▶ **Your task**
Retype all of the data shown below, keeping every character the same.

(Records from a data source)
*** Block opens ***
-- ==== Sys2Proof/Tests/Slice0.lean ====
section
/-! SUPPORT. Tests with expected values from spec/95_test_vectors.md (named in each comment) and from the rules, and for
every statement with hypotheses a witness that meets them all. -/

namespace Sys2Proof.Tests

open Sys2Proof.Machine Sys2Proof.Claims
open Sys2Proof.Config (Params Agent)

/-! ### Helpers -/

/-- The state a command leaves. -/
def after (i : Instr) (s : State) : State :=
  match exec i s with
  | .next t => t
  | .fault _ => s
  | .refused _ => s

/-- The state a turn leaves. -/
def turn (t : Turn) (s : State) : State :=
  match runTurn t s with
  | .next u => u
  | .fault _ => s
  | .refused _ => s

/-- One serializer turn. -/
def ticked (s : State) : State := turn (.agent .serializer) s

/-- The last response given. -/
def answer (s : State) : Option Response := s.responses.getLast?

/-- Reset with w on the port and the host's turn next. -/
def presented (w : Command) : State := presentCommand w .reset

/-- The display of 8 rows and 24 columns of 95_test_vectors.md, just constructed. -/
def display : State := after (.ecfg 8 24 2 3 0x15) .reset

/-- A serializer of chain 32 as `SCFG 2, 3, 4, 30000, 32` leaves it. -/
def serial : State := after (.scfg 2 3 4 30000 32) .reset

/-! ### Well-formedness: one ill-formed command for each check -/

theorem test_wf_refuses_dpin : (Instr.scfg 256 3 4 1 8).wf = false := by decide
theorem test_wf_refuses_spin : (Instr.scfg 2 256 4 1 8).wf = false := by decide
theorem test_wf_refuses_lpin : (Instr.scfg 2 3 256 1 8).wf = false := by decide
theorem test_wf_refuses_freq : (Instr.scfg 2 3 4 262144 8).wf = false := by decide
theorem test_wf_refuses_chain : (Instr.scfg 2 3 4 1 16384).wf = false := by decide
theorem test_wf_refuses_rows : (Instr.ecfg 256 24 2 3 0x15).wf = false := by decide
theorem test_wf_refuses_cols : (Instr.ecfg 8 65536 2 3 0x15).wf = false := by decide
theorem test_wf_refuses_ecfg_dpin : (Instr.ecfg 8 24 256 3 0x15).wf = false := by decide
theorem test_wf_refuses_ecfg_spin : (Instr.ecfg 8 24 2 256 0x15).wf = false := by decide
theorem test_wf_refuses_fpix_x : (Instr.fpix 65536 0 true).wf = false := by decide
theorem test_wf_refuses_fpix_y : (Instr.fpix 0 256 true).wf = false := by decide
theorem test_wf_refuses_fpget_x : (Instr.fpget 65536 0).wf = false := by decide
theorem test_wf_refuses_fpget_y : (Instr.fpget 0 256).wf = false := by decide
theorem test_wf_refuses_frect_x : (Instr.frect 65536 0 1 1 true).wf = false := by decide
theorem test_wf_refuses_frect_y : (Instr.frect 0 256 1 1 true).wf = false := by decide
theorem test_wf_refuses_frect_w : (Instr.frect 0 0 65536 1 true).wf = false := by decide
theorem test_wf_refuses_frect_h : (Instr.frect 0 0 1 256 true).wf = false := by decide
theorem test_wf_refuses_dcfg_idx : (Instr.dcfg 256 true 0).wf = false := by decide
theorem test_wf_refuses_rdreg_reg : (Instr.rdreg 256).wf = false := by decide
*** Block closes ***
▶ **Solution for this exercise**
-- ==== Sys2Proof/Tests/Slice0.lean ====
section
/-! SUPPORT. Tests with expected values from spec/95_test_vectors.md (named in each comment) and from the rules, and for
every statement with hypotheses a witness that meets them all. -/

namespace Sys2Proof.Tests

open Sys2Proof.Machine Sys2Proof.Claims
open Sys2Proof.Config (Params Agent)

/-! ### Helpers -/

/-- The state a command leaves. -/
def after (i : Instr) (s : State) : State :=
  match exec i s with
  | .next t => t
  | .fault _ => s
  | .refused _ => s

/-- The state a turn leaves. -/
def turn (t : Turn) (s : State) : State :=
  match runTurn t s with
  | .next u => u
  | .fault _ => s
  | .refused _ => s

/-- One serializer turn. -/
def ticked (s : State) : State := turn (.agent .serializer) s

/-- The last response given. -/
def answer (s : State) : Option Response := s.responses.getLast?

/-- Reset with w on the port and the host's turn next. -/
def presented (w : Command) : State := presentCommand w .reset

/-- The display of 8 rows and 24 columns of 95_test_vectors.md, just constructed. -/
def display : State := after (.ecfg 8 24 2 3 0x15) .reset

/-- A serializer of chain 32 as `SCFG 2, 3, 4, 30000, 32` leaves it. -/
def serial : State := after (.scfg 2 3 4 30000 32) .reset

/-! ### Well-formedness: one ill-formed command for each check -/

theorem test_wf_refuses_dpin : (Instr.scfg 256 3 4 1 8).wf = false := by decide
theorem test_wf_refuses_spin : (Instr.scfg 2 256 4 1 8).wf = false := by decide
theorem test_wf_refuses_lpin : (Instr.scfg 2 3 256 1 8).wf = false := by decide
theorem test_wf_refuses_freq : (Instr.scfg 2 3 4 262144 8).wf = false := by decide
theorem test_wf_refuses_chain : (Instr.scfg 2 3 4 1 16384).wf = false := by decide
theorem test_wf_refuses_rows : (Instr.ecfg 256 24 2 3 0x15).wf = false := by decide
theorem test_wf_refuses_cols : (Instr.ecfg 8 65536 2 3 0x15).wf = false := by decide
theorem test_wf_refuses_ecfg_dpin : (Instr.ecfg 8 24 256 3 0x15).wf = false := by decide
theorem test_wf_refuses_ecfg_spin : (Instr.ecfg 8 24 2 256 0x15).wf = false := by decide
theorem test_wf_refuses_fpix_x : (Instr.fpix 65536 0 true).wf = false := by decide
theorem test_wf_refuses_fpix_y : (Instr.fpix 0 256 true).wf = false := by decide
theorem test_wf_refuses_fpget_x : (Instr.fpget 65536 0).wf = false := by decide
theorem test_wf_refuses_fpget_y : (Instr.fpget 0 256).wf = false := by decide
theorem test_wf_refuses_frect_x : (Instr.frect 65536 0 1 1 true).wf = false := by decide
theorem test_wf_refuses_frect_y : (Instr.frect 0 256 1 1 true).wf = false := by decide
theorem test_wf_refuses_frect_w : (Instr.frect 0 0 65536 1 true).wf = false := by decide
theorem test_wf_refuses_frect_h : (Instr.frect 0 0 1 256 true).wf = false := by decide
theorem test_wf_refuses_dcfg_idx : (Instr.dcfg 256 true 0).wf = false := by decide
theorem test_wf_refuses_rdreg_reg : (Instr.rdreg 256).wf = false := by decide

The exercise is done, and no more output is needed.